## 5.1 Project planning

Good programmers embarking on a complex project will rarely just start typing code. Instead, they will plan the steps needed to complete the task as efficiently as possible: “smart preparation minimizes work” (Berkun 2005). Although search engines are useful for identifying the appropriate strategy, the trail-and-error approach — typing code at random and Googling the inevitable error messages — is usually highly inefficient. Strategic thinking is necessary.

Often the best place to start is often with a pen and paper. Project planning is a non-linear, open-ended and creative process not always well-suited to the linear logic of computing.10 Planning simply involves thinking about the project’s aims in the context of available resources (e.g. computational vs programming skill), the project’s scope, timelines and suitable software (i.e. R packages, covered in the next section). Minutes spent before a single line of code is written have the potential to save hours later on. There are many excellent guides available that will help you develop a project plan.

Once a project overview has been devised and stored, in mind (for small projects, if you trust that as storage medium!) or written, a plan with a time-line can be drawn-up. The up-to-date visualisation of this plan can be a powerful reminder to yourself and collaborators of progress on the project so far. More importantly the timeline provides an overview of what needs to be done next. Setting start dates and deadlines for each task will help prioritise the work and ensure you are on track. Breaking a large project into smaller chunks is highly recommended, making huge, complex tasks more achievable and modular PMBoK (2000). ‘Chunking’ the work will also make collaboration easier, as we shall see in Chapter 5.

The tasks that a project should be split into will depend the nature of the work and the phases illustrated in Figure 5.1 represent a rough starting point, not a template and the ‘programming’ phase will usually need to be split into at least ‘data tidying’, ‘processing’, and ‘visualisation’.

A more rigorous (but potentially onerous) way to project plan is to divide the work into a series of objectives and tracking their progress throughout the project’s duration. One way to check if an objective is appropriate for action and review is by using the SMART criteria.

• Specific: is the objective clearly defined and self-contained?
• Measurable: is there a clear indication of its completion?
• Attainable: can the target be achieved?
• Realistic: have sufficient resources been allocated to the task?
• Time-bound: is there an associated completion date or milestone?

If the answer to each of these questions is ‘yes’, the task is likely to be suitable to include in the project’s plan. Note that this does not mean all project plans need to be uniform. A project plan can take many forms, including a short document, a Gantt chart (see Figure 5.2 or simply a clear vision of the project’s steps in mind.

A number of R packages can assist with this process of formalising and visualising the project plan, including:11

• plan provides basic tools to create burndown charts (which concisely show whether a project is on-time or not) and Gantt charts.

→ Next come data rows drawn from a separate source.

/-- A byte in HEADER: collected; the fourth latches a legal length, enters BODY and restarts the timer, or ends the
receive with LengthOutOfRange (43_transport.md R186). -/
def Obligations.RxByteInHeader : Prop :=
  ∀ (s : State) (b : Byte) (rest : List Byte),
    s.rxArmed = true → s.rxState = .header → s.rxCnt ≤ 3 → s.rxIn = b :: rest →
    (s.rxCnt < 3 → takeTurn .rxByte s = .next { s with rxIn := rest, rxBuf := s.rxBuf ++ [b] }) ∧
    (s.rxCnt = 3 → 1 ≤ declaredLength (s.rxBuf ++ [b]) → declaredLength (s.rxBuf ++ [b]) ≤ 1024 →
      takeTurn .rxByte s =
        .next { s with
          rxIn := rest, rxBuf := s.rxBuf ++ [b], rxL := BitVec.ofNat 16 (declaredLength (s.rxBuf ++ [b])),
          rxState := .body, rxTimer := some s.rxTmo }) ∧
    (s.rxCnt = 3 → declaredLength (s.rxBuf ++ [b]) < 1 ∨ 1024 < declaredLength (s.rxBuf ++ [b]) →
      takeTurn .rxByte s = .next (receiveEnded .lengthOutOfRange { s with rxIn := rest }))

/-- A byte in BODY: collected; the one that completes the frame ends the receive with the parser's verdict, and an
OK outcome writes the payload, RXLEN and RXCRC in the same step (43_transport.md R187, R188). -/
def Obligations.RxByteInBody : Prop :=
  ∀ (s : State) (b : Byte) (rest f : List Byte),
    SafeState s → s.rxState = .body → s.rxIn = b :: rest → f = s.rxBuf ++ [b] →
    (f.length < 7 + s.rxL.toNat → takeTurn .rxByte s = .next { s with rxIn := rest, rxBuf := f }) ∧
    (f.length = 7 + s.rxL.toNat →
      (∀ e, firstFailure (parseChecks f) = some e →
        takeTurn .rxByte s = .next (receiveEnded e { s with rxIn := rest })) ∧
      (firstFailure (parseChecks f) = none → ∃ m,
        takeTurn .rxByte s =
          .next (receiveEnded .ok { s with
            rxIn := rest, dmem := m, rxLen := BitVec.ofNat 11 s.rxL.toNat,
            rxCrc := BitVec.ofNat 16 (crcField f) }) ∧
        storedBytes s.dmem m s.rxDst.toNat ((f.drop 4).take s.rxL.toNat)))

/-- Expiry ends an armed receive with Timeout in WAIT_START and Incomplete later; a channel failure sets FATAL and
ends it with IoFailure (43_transport.md R191, R189, R190). -/
def Obligations.RxExpireAndFail : Prop :=
  ∀ s : State, s.rxArmed = true →
    (s.rxState = .waitStart → takeTurn .rxExpire s = .next (receiveEnded .timeout s)) ∧
    (s.rxState = .header ∨ s.rxState = .body → takeTurn .rxExpire s = .next (receiveEnded .incomplete s)) ∧
    takeTurn .rxIoFail s = .next (receiveEnded .ioFailure { s with fatal := true })

/-- The codes a receive can end with, by receive state: on the byte path the parser can only succeed or raise
InvalidEndByte, UnsupportedVersion or CrcMismatch (43_transport.md section 4). -/
def Obligations.ReceiveOutcomeCodes : Prop :=
  ∀ s t : State, SafeState s → s.rxArmed = true → takeTurn .rxByte s = .next t → t.rxArmed = false →
    (s.rxState = .waitStart → t.rxErr = .unexpectedByte) ∧
    (s.rxState = .header → t.rxErr = .lengthOutOfRange ∧ s.rxCnt = 3) ∧
    (s.rxState = .body →
      (t.rxErr = .ok ∨ t.rxErr = .invalidEndByte ∨ t.rxErr = .unsupportedVersion ∨ t.rxErr = .crcMismatch) ∧
      s.rxCnt + 1 = 7 + s.rxL.toNat)

/-- An armed receive that is only given bytes ends before RX_CNT would pass 1030: at most 1031 `RxByte` events end
any receive (43_transport.md section 4; 10_state.md R28). -/
def Obligations.ReceiveEndsWithin1031 : Prop :=
  ∀ (s : State) (rest : List Turn), SafeState s → s.rxArmed = true →
    s.schedule = List.replicate (1031 - s.rxCnt) .rxByte ++ rest → 1031 - s.rxCnt ≤ s.rxIn.length →
    ∃ k t, k ≤ 1031 - s.rxCnt ∧ core.run k s = .next t ∧ t.rxArmed = false

/-- A frame of R80 that arrives whole while a receive waits for it is delivered: after its 7 + L bytes the receive
has ended OK, with the payload at RX_DST, its length in RXLEN and its checksum in RXCRC, the bytes after it still in
RX_IN and everything else as before (43_transport.md section 4). -/
def Obligations.ChannelRoundTrip : Prop :=
  ∀ (s : State) (p after : List Byte) (rest : List Turn), SafeState s → s.rxState = .waitStart →
    1 ≤ p.length → p.length ≤ 1024 → s.rxIn = frameLayout p ++ after →
    s.schedule = List.replicate (7 + p.length) .rxByte ++ rest →
    ∃ m, core.run (7 + p.length) s =
        .next (receiveEnded .ok { s with
          schedule := rest, rxIn := after, dmem := m, rxL := BitVec.ofNat 16 p.length,
          rxLen := BitVec.ofNat 11 p.length, rxCrc := BitVec.ofNat 16 (crcField (frameLayout p)) }) ∧
      storedBytes s.dmem m s.rxDst.toNat p

/-! ## Invariants and whole-machine rules -/

/-- The invariant holds after power-on (10_state.md section 5). -/
def Obligations.InvariantAtReset : Prop := SafeState State.reset

/-- Every step keeps the invariant, from every state that meets it (10_state.md section 1; 60_exceptions.md
R233). -/
def Obligations.InvariantKept : Prop := ∀ s t : State, SafeState s → step s = .next t → SafeState t

/-- STATUS.ERR only ever holds a code whose row names a command, RX_ERR one a receive can end with: from any such
state every step gives such a state (60_exceptions.md section 1). -/
def Obligations.CodesStayInTheirRows : Prop :=
  ∀ s t : State, SafeState s → s.err ∈ commandCodes → s.rxErr ∈ receiveCodes → step s = .next t →
    t.err ∈ commandCodes ∧ t.rxErr ∈ receiveCodes

/-- FATAL: set by a failing TX_SEND and by an RX channel failure and by nothing else, cleared only by reset, and while
it is set TX_SEND and RX_START raise IoFailure (60_exceptions.md R226). -/
def Obligations.FatalLifecycle : Prop :=
  (∀ s t : State, step s = .next t →
    (s.fatal = true → ¬ resetsNext s → t.fatal = true) ∧
    (s.fatal = false → t.fatal = true →
      s.schedule.head? = some .rxIoFail ∨ (issuesNext .txSend s ∧ t.err = .ioFailure))) ∧
  (∀ s t : State, resetsNext s → step s = .next t → t.fatal = false) ∧
  (∀ s t : State, exec .txSend s = .next t → t.err = .ioFailure → t.fatal = true) ∧
  (∀ s t : State, takeTurn .rxIoFail s = .next t → t.fatal = true) ∧
  ∀ (s : State) (i : Instr), i = .txSend ∨ i = .rxStart → s.rxArmed = false → s.fatal = true →
    raises i s .ioFailure

/-- ACC changes only by CRC_INIT, CRC_BYTE, a host write to CRC, or reset (10_state.md section 1). -/
def Obligations.AccChangedOnlyBy : Prop :=
  ∀ s t : State, step s = .next t → t.acc ≠ s.acc →
    resetsNext s ∨ issuesNext .crcInit s ∨ issuesNext .crcByte s ∨
      ∃ w, nextHostAction s = some (.access (.wr32 0x01C w))

/-- DMEM changes only by a host byte write, an encoder or FRAME_BUILD, or the byte that ends a receive OK; RXLEN and
RXCRC only by the last or by reset (20_memory.md section 4; 10_state.md section 1). -/
def Obligations.DmemChangedOnlyBy : Prop :=
  ∀ s t : State, step s = .next t →
    (t.dmem ≠ s.dmem →
      (∃ off b, nextHostAction s = some (.access (.wr8 off b))) ∨
      issuesNext .varintEnc s ∨ issuesNext .bytesEnc s ∨ issuesNext .stringEnc s ∨ issuesNext .frameBuild s ∨
      (s.schedule.head? = some .rxByte ∧ s.rxState = .body ∧ t.rxErr = .ok ∧ t.rxDone = true)) ∧
    (t.rxLen ≠ s.rxLen ∨ t.rxCrc ≠ s.rxCrc →
      resetsNext s ∨ (s.schedule.head? = some .rxByte ∧ s.rxState = .body ∧ t.rxErr = .ok ∧ t.rxDone = true))

/-- A command never writes RX_ERR, and an RX event never writes STATUS.ERR or a result register (60_exceptions.md
section 2). -/
def Obligations.StatusFieldsIndependent : Prop :=
  (∀ (i : Instr) (s t : State), exec i s = .next t → t.rxErr = s.rxErr ∧ t.rxLen = s.rxLen ∧ t.rxCrc = s.rxCrc) ∧
  ∀ (e : Turn) (s t : State), isRxEvent e → takeTurn e s = .next t →
    t.err = s.err ∧ t.res0 = s.res0 ∧ t.res1 = s.res1 ∧ t.acc = s.acc ∧ t.txOut = s.txOut

/-! ## The host's accesses and reset -/

/-- A host register read changes nothing but what the host has seen, and returns the register's word, 0 for CMD and
at every reserved offset (10_state.md R20, R21). -/
def Obligations.HostReadsHaveNoEffect : Prop :=
  ∀ (s : State) (off : Nat), off % 4 = 0 → off < 0x1000 → ∃ v : Word,
    hostAct s (.access (.rd32 off)) = .next { s with observed := .reg off v :: s.observed } ∧
    (off = 0x000 ∨ 0x02C ≤ off → v = 0#32) ∧
    (off = 0x004 → v = s.arg0) ∧ (off = 0x008 → v = s.arg1) ∧ (off = 0x00C → v = s.arg2) ∧
    (off = 0x010 → v = s.res0) ∧ (off = 0x014 → v = s.res1) ∧ (off = 0x018 → v = s.statusWord) ∧
    (off = 0x01C → v.toNat = s.acc.toNat) ∧ (off = 0x020 → v = s.rxStatusWord) ∧
    (off = 0x024 → v.toNat = s.rxLen.toNat) ∧ (off = 0x028 → v.toNat = s.rxCrc.toNat)

/-- The fields of the STATUS and RXSTATUS words stand at their bits and the reserved bits read 0 (10_state.md R25,
R28); every result code and receive state has the number its table gives it (60_exceptions.md R220, 43_transport.md
R182). -/
def Obligations.StatusWordFields : Prop :=
  (∀ s : State, SafeState s →
    s.statusWord.toNat =
      s.err.code.toNat + 2 ^ 8 * s.fatal.toNat + 2 ^ 9 * s.rxArmed.toNat + 2 ^ 10 * s.rxDone.toNat ∧
    s.rxStatusWord.toNat = s.rxErr.code.toNat + 2 ^ 8 * s.rxState.code.toNat + 2 ^ 16 * s.rxCnt) ∧
  (∀ e : ResultCode, (e, e.code.toNat) ∈ resultCodeTable) ∧
  ∀ r : RxState, (r, r.code.toNat) ∈ rxStateTable

/-- A 32-bit host write elsewhere than CMD: ARG0 to ARG2 take the word, CRC its low half, every read-only register
and reserved offset ignores it; STATUS.ERR is never touched (10_state.md R21, R23). -/
def Obligations.HostWritesStore : Prop :=
  ∀ (s : State) (off : Nat) (w : Word), off % 4 = 0 → 0x004 ≤ off → off < 0x1000 →
    hostAct s (.access (.wr32 off w)) =
      .next (if off = 0x004 then { s with arg0 := w }
        else if off = 0x008 then { s with arg1 := w }
        else if off = 0x00C then { s with arg2 := w }
        else if off = 0x01C then { s with acc := BitVec.ofNat 16 (w.toNat % 65536) }
        else s)

/-- Host DMEM accesses: a write stores one byte and leaves every other, a read returns the byte last written and
faults on one never written since power-on (20_memory.md section 2; 70_reset_and_hazards.md section 1). -/
def Obligations.HostDmemAccess : Prop :=
  ∀ (s : State) (a : Nat), a < 4096 →
    (∀ b, ∃ m, hostAct s (.access (.wr8 (0x1000 + a) b)) = .next { s with dmem := m } ∧
      storedBytes s.dmem m a [b]) ∧
    (∀ b, s.dmem.read a = some b →
      hostAct s (.access (.rd8 (0x1000 + a))) = .next { s with observed := .dmem a b :: s.observed }) ∧
    (s.dmem.read a = none → hostAct s (.access (.rd8 (0x1000 + a))) = .fault .unwrittenByte)

/-- A 32-bit access at a multiple of 4 below 0x1000 and an 8-bit access at 0x1000 to 0x1FFF have a step; any other host
access is refused: 16 bits wide, a register access off a multiple of 4, 8 bits outside the DMEM window, 32 bits outside
the registers (20_memory.md R53). -/
def Obligations.MisshapenAccessesRefused : Prop :=
  ∀ (s : State) (off : Nat) (b : Byte) (h : Half) (w : Word),
    hostAct s (.access (.rd16 off)) = .refused .hostAccess ∧
    hostAct s (.access (.wr16 off h)) = .refused .hostAccess ∧
    (off < 0x1000 ∨ 0x2000 ≤ off →
      hostAct s (.access (.rd8 off)) = .refused .hostAccess ∧
      hostAct s (.access (.wr8 off b)) = .refused .hostAccess) ∧
    (off % 4 ≠ 0 ∨ 0x1000 ≤ off →
      hostAct s (.access (.rd32 off)) = .refused .hostAccess ∧
      hostAct s (.access (.wr32 off w)) = .refused .hostAccess) ∧
    ∀ r : Refusal,
      (off % 4 = 0 → off < 0x1000 →
        hostAct s (.access (.rd32 off)) ≠ .refused r ∧ hostAct s (.access (.wr32 off w)) ≠ .refused r) ∧
      (0x1000 ≤ off → off < 0x2000 →
        hostAct s (.access (.rd8 off)) ≠ .refused r ∧ hostAct s (.access (.wr8 off b)) ≠ .refused r)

• plotrix, a general purpose plotting package, provides basic Gantt chart plotting functionality. See example(gantt.chart) for details.

• DiagrammeR, a new package for creating network graphs and other schematic diagrams in R. This package provides an R interface to simple flow-chart file formats such as mermaid and GraphViz.

The small example below (which provides the basis for creating charts like Figure 5.2 illustrates how DiagrammeR can take simple text inputs to create informative up-to-date Gantt charts. Such charts can greatly help with the planning and task management of long and complex R projects, as long as they do not take away valuable programming time from core project objectives.

library("DiagrammeR") # load the necessary package

# define the Gantt chart and plot the result (not shown)
mermaid("gantt
Section Initiation
Planning           :a1, 2016-01-01, 10d
Data processing    :after a1  , 30d")

In the above code gantt defines the subsequent data layout. Section refers to the project’s section (useful for large projects, with milestones) and each new line refers to a discrete task. Planning, for example, has the code a, begins on the first day of 2016 and lasts for 10 days. See knsv.github.io/mermaid/gantt.html for more detailed documentation.

### 5.1.1 Exercises

1. What are the three most important work ‘chunks’ of your current R project?

2. What is the meaning of ‘SMART’ objectives?

3. Run the code chunk at the end of this section to see the output.

4. Bonus exercise: modify the code to create a very basic Gantt chart of an R project you are working on.